What is expected = Below are entries; output exactly the lines from the one with "obtain ⟨f, halts, recorded⟩" to the one with "exact halts", both included, and nothing else.

##############################

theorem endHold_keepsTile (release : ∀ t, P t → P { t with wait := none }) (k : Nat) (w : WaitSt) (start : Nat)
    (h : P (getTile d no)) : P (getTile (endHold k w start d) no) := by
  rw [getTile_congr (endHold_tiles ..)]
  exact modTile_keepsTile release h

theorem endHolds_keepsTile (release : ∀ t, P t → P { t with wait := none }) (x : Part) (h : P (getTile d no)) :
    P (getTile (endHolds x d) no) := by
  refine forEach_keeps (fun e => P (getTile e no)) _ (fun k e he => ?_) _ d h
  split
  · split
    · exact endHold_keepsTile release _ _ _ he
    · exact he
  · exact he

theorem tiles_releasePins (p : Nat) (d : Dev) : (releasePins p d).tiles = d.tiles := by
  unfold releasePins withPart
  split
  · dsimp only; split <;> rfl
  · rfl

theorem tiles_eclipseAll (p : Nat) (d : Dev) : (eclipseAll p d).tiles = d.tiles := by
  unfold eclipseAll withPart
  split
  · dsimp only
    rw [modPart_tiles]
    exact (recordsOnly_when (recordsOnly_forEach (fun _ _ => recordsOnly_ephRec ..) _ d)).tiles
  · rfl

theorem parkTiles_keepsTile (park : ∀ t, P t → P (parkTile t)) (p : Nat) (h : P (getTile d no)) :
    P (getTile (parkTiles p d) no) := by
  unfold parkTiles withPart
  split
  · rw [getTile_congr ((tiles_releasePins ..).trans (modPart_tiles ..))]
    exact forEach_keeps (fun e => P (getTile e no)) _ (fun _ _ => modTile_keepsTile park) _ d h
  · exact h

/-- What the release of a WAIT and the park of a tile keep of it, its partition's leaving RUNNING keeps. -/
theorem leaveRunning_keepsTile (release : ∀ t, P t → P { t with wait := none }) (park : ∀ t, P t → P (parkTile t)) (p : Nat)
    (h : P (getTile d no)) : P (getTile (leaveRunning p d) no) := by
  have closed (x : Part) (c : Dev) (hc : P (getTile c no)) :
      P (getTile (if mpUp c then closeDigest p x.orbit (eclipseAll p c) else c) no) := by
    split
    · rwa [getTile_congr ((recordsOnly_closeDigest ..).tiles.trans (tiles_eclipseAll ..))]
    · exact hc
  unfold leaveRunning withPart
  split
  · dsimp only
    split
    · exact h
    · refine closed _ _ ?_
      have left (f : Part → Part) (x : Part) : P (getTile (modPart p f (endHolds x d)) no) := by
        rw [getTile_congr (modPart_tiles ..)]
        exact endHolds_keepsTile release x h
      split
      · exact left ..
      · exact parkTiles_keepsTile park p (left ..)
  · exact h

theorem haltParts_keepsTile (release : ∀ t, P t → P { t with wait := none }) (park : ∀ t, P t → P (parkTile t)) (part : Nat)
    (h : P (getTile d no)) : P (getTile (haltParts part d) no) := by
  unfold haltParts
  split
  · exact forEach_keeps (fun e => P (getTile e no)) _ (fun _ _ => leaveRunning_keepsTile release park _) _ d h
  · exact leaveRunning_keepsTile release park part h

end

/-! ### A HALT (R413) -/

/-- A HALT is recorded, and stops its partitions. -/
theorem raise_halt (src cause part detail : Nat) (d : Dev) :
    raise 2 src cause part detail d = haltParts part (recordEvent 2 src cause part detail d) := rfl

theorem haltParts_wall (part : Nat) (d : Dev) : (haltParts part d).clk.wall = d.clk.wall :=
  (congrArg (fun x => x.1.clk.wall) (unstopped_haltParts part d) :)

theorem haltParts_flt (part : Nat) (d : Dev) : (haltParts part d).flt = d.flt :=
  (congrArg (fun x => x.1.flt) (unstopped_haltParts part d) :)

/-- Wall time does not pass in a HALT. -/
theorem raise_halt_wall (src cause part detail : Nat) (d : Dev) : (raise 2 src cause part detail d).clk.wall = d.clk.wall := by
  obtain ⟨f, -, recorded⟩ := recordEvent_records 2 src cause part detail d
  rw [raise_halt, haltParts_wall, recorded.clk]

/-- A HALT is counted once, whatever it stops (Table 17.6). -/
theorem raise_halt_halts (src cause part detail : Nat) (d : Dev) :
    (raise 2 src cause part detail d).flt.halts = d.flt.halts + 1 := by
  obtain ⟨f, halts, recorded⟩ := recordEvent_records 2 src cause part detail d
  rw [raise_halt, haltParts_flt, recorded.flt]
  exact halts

##############################

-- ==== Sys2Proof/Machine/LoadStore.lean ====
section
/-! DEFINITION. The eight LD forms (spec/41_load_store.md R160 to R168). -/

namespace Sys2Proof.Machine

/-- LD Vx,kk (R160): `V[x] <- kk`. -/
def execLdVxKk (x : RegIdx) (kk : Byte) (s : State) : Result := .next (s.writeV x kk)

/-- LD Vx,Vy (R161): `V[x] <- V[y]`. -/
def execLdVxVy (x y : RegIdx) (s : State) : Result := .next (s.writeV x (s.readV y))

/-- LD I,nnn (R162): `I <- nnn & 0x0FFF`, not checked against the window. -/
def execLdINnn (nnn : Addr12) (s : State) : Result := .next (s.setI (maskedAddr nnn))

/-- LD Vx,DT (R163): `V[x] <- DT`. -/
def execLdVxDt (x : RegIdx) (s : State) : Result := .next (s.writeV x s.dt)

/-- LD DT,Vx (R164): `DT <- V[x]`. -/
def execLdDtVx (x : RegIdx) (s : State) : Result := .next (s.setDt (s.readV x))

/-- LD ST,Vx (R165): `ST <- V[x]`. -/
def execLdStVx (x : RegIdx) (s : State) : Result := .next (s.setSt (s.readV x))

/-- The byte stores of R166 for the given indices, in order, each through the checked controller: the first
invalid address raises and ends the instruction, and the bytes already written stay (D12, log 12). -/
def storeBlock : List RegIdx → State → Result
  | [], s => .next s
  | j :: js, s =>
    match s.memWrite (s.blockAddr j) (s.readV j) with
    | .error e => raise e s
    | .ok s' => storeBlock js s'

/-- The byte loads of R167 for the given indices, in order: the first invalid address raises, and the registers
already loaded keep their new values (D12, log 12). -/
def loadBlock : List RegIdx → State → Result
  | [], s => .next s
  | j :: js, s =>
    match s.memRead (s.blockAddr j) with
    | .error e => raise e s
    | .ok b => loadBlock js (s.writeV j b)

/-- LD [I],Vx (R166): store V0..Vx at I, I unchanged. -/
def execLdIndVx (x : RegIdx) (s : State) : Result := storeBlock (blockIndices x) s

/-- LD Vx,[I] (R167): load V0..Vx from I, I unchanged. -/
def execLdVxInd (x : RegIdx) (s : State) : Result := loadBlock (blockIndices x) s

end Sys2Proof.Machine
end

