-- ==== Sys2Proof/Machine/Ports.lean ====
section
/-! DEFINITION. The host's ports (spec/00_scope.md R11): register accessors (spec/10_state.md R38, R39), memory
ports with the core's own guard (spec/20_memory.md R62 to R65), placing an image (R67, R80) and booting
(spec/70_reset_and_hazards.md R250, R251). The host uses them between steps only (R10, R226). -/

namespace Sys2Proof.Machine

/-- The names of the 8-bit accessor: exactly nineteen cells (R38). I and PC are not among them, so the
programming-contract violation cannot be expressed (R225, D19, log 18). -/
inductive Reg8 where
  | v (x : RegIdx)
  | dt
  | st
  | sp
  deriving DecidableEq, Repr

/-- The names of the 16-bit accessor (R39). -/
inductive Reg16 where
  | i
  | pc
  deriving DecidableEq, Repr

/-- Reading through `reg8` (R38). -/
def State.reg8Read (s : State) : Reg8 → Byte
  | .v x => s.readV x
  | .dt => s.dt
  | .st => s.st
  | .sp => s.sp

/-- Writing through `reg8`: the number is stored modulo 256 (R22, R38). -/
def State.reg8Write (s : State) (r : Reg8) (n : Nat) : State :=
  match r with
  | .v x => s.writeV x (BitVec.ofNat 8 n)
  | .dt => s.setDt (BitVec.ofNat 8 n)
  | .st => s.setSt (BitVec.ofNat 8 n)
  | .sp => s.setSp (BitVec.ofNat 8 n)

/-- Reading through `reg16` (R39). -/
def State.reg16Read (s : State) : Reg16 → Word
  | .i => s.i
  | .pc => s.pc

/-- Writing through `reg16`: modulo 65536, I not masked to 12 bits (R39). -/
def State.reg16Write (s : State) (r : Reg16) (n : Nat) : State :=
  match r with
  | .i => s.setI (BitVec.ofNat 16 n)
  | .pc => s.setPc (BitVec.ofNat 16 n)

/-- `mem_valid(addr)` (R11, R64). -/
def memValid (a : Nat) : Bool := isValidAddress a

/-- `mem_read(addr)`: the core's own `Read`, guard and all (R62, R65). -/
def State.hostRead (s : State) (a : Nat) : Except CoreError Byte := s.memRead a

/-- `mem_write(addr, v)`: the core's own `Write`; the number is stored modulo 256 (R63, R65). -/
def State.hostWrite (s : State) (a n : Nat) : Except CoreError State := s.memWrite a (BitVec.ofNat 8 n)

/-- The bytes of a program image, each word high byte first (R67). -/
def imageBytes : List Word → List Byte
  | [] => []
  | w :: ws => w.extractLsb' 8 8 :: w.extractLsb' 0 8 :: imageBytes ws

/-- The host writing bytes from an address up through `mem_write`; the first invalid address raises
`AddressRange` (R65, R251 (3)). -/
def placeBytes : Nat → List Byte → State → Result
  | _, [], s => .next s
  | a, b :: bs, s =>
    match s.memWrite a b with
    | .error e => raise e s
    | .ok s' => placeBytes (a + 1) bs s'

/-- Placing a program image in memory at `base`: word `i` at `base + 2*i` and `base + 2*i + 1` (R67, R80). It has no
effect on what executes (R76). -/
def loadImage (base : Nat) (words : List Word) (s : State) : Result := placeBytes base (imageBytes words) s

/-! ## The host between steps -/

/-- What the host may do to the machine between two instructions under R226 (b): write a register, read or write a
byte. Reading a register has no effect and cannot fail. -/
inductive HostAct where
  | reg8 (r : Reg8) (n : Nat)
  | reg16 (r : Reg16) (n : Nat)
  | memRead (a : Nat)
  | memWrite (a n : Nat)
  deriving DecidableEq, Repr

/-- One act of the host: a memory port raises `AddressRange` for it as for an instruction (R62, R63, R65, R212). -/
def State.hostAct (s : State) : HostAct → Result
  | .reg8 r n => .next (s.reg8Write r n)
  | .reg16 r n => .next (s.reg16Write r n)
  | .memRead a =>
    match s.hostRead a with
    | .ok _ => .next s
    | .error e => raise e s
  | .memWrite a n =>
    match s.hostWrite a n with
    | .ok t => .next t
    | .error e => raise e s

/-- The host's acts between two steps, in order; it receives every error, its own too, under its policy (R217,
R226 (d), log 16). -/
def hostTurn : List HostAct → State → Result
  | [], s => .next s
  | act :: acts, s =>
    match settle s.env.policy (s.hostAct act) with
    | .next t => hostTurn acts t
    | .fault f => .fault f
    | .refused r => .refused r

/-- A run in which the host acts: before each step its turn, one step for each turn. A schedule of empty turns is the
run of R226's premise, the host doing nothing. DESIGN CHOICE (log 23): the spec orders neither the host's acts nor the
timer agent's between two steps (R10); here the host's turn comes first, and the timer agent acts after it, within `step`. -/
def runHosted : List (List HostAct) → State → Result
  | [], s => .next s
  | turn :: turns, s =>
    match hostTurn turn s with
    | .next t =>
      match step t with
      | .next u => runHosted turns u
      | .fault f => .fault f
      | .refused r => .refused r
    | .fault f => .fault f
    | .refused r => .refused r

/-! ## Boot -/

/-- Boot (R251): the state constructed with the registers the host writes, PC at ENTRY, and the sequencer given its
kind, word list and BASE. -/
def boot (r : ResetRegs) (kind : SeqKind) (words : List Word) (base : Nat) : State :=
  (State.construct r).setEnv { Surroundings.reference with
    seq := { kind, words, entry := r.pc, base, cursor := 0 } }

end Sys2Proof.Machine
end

##############################

Reply to the task =
  obtain ⟨f, halts, recorded⟩ := recordEvent_records 2 src cause part detail d
  rw [raise_halt, haltParts_flt, recorded.flt]
  exact halts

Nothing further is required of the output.